The Scottsdale, Arizona, city council has approved zoning changes and a development agreement for the $1 billion-plus Optima McDowell Mountain Village mixed-use project. Developer Optima said in city council documents that it would start construction as soon as possible.

The project will encompass a total of almost 22 acres and will feature six, eight-story buildings – a mix of apartments and condominiums – around the perimeter of the property. The buildings will have 14-foot-high, glass-enclosed ground-floor levels, rooftop decks and landscaped terraces.

Optima said it will build two of the six buildings as part of the project’s first phase, according to its city council presentation.

Optima said the introduction of more than 1,300 residential units into the Scottsdale area will help ease the housing shortage in the area and help stabilize rents.

The city council approved the project’s density – 61 homes per acre – and a maximum 118-foot height in return for almost $16 million that Optima will pay into the into the Greater Airpark Special Improvement Trust Fund. The mayor and city council decide how to use money from the fund.

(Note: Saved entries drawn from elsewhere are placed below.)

-- ==== Sys2Proof/Proofs/SerializationRoundTrip.lean ====
section
/-!
PROOFS. Words to bytes and back (41_word_primitives.md, corner cases of R101 and R103), byte by byte.
-/

namespace Sys2Proof.Machine

theorem load64le_store64le (w : Word) : load64le (store64le w) 0 = w := by
  apply word_ext
  intro k
  rw [extractLsb'_load64le, ← getElem_store64le]
  simp only [Nat.zero_add, Fin.getElem_fin]

theorem getElem_blockWords (b : Block) (i : Fin 8) :
    (blockWords b)[i] = load64le b (8 * i.val) := by
  simp only [blockWords, Fin.getElem_fin, Vector.getElem_ofFn]

theorem blockWords_wordsToBytes (w : Words) : blockWords (wordsToBytes w) = w := by
  apply Vector.ext
  intro i hi
  apply word_ext
  intro k
  rw [← Fin.getElem_fin (blockWords _) ⟨i, hi⟩, getElem_blockWords, extractLsb'_load64le,
    getElem_wordsToBytes, getElem_store64le]
  rfl

theorem wordsToBytes_blockWords (b : Block) : wordsToBytes (blockWords b) = b := by
  apply Vector.ext
  intro j hj
  have hbyte := getElem_wordsToBytes (blockWords b) ⟨j / 8, by omega⟩ ⟨j % 8, by omega⟩
  rw [getElem_store64le, getElem_blockWords, extractLsb'_load64le] at hbyte
  simpa only [Nat.div_add_mod] using hbyte

/-- Settles O43: one lemma for each round trip. -/
theorem serializationRoundTrip : Obligations.SerializationRoundTrip :=
  ⟨load64le_store64le, blockWords_wordsToBytes, wordsToBytes_blockWords⟩

end Sys2Proof.Machine
end

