-- ==== Sys2Proof/Config.lean ====
section
/-! DEFINITION. The parameters of the hardware (00_scope.md R4) and its one open value. The parameters of R4 that only
say "false" or "absent" (the indirect-JMP page-wrap bug, pops by a terminating RTS, interrupts) have no constant: the
meanings simply do not do these things. -/

namespace Sys2Proof

/-- Number of memory cells (R4, R40). -/
def Config.memorySize : Nat := 65536

/-- The content of a cell that nothing has written: reset and a load clear memory to 0x00 (R30, R290, R294; U14). -/
def Config.clearedByte : Byte := 0x00

/-- The page that holds the stack (R4, R12, R49). -/
def Config.stackPage : Byte := 0x01

/-- `S` after reset (R4, R30). -/
def Config.resetStackPointer : Byte := 0xFF

/-- A load succeeds exactly when `address + length` is at most this (R293; 90_conflicts.md C2). -/
def Config.loadLimit : Nat := 0xFFFF

/-- A dump is defined exactly when `address + length` is at most this (R306). -/
def Config.dumpLimit : Nat := 0x10000

/-- The instruction a decimal-mode result is asked for: the first argument of `BCD_INVALID` (R168). -/
inductive BcdOp where
  | adc
  | sbc
  deriving DecidableEq, Repr

/-- FREE VALUE. `BCD_INVALID(op, a, m, c)`: the result byte and the new Carry of a decimal-mode ADC or SBC when a nibble
of `a` or `m` exceeds 9 (R4, R168; D14, U4). The spec leaves it open, so it has no body: nothing is assumed of it but
that it is a function of these four arguments. Assumption log 1. -/
opaque Config.bcdInvalid : BcdOp → Byte → Byte → Bool → Byte × Bool

end Sys2Proof
end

The project is located within the confines of the airpark, the area surrounding Scottsdale Airport general aviation facility. Airpark and city plans have identified the section of the airpark where Optima is building as one that it is suited for mixed-use and high-density residential projects.

Optima has also agreed to a special water plan through which the developer will give the city long-term storage credits it has purchased, enough to make the project net neutral for Scottsdale water demand for 10 years.

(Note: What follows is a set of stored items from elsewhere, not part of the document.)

-- ==== Sys2Proof/Laws/Transactions.lean ====
section
/-! SUPPORT. What a recording of the accesses of a step holds in each of the three cases, and what replaying one does to memory. -/

namespace Sys2Proof.Machine

/-- The model's choice of assumption log 9: where there is no step, there is no access. -/
theorem stepTransactions_terminated (s : State) (h : s.terminated = true) : stepTransactions s = [] := by
  simp [stepTransactions, h]

/-- A step that runs `i` reads the stream bytes, then makes the accesses of `i`. -/
theorem stepTransactions_runs (s s' : State) (i : Instr) (h : s.terminated = false) (hf : fetchInstr s = .ok (i, s')) :
    stepTransactions s = streamReads s s.pc (s'.pc - s.pc).toNat ++ dataTransactions i s' := by
  simp [stepTransactions, h, hf]

/-- A step that faults has only the stream reads that succeeded. -/
theorem stepTransactions_faults (s : State) (e : Fault × State) (h : s.terminated = false) (hf : fetchInstr s = .error e) :
    stepTransactions s = streamReads s s.pc (e.2.pc - s.pc).toNat := by
  simp [stepTransactions, h, hf]

@[simp] theorem Memory.replay_append (l k : List Transaction) (m : Memory) : m.replay (l ++ k) = (m.replay l).replay k := by
  induction l generalizing m with
  | nil => rfl
  | cons t rest ih => cases t <;> exact ih _

/-- Fetching an instruction writes no cell. -/
@[simp] theorem Memory.replay_streamReads (s : State) (first : Addr) (n : Nat) (m : Memory) : m.replay (streamReads s first n) = m := by
  induction n generalizing first with
  | zero => rfl
  | succ n ih => exact ih (first + 1)

/-- Replaying accesses keeps the canonical form. -/
theorem Memory.replay_wf (l : List Transaction) (m : Memory) (h : m.wf = true) : (m.replay l).wf = true := by
  induction l generalizing m with
  | nil => exact h
  | cons t rest ih =>
    cases t with
    | read addr v => exact ih m h
    | write addr v => exact ih _ (Memory.write_wf m addr.toNat v h addr.isLt)

end Sys2Proof.Machine
end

The project will also include:

  • A swimming pool and running track on top of each building’s roof deck;
  • Approximately 12 acres of open space with a multi-use path that will connect to the city’s bicycle master plan, a putting green and seating areas;
  • 36,000 square feet of “destination” commercial and retail space within the 12 acres;
  • 100% underground parking and other services to maximize usable, above-ground space;
  • An approximately 210,000-gallon rainwater harvesting system for reuse onsite.

Optima executives and architects David C. Hovey and David Hovey Jr. designed the project.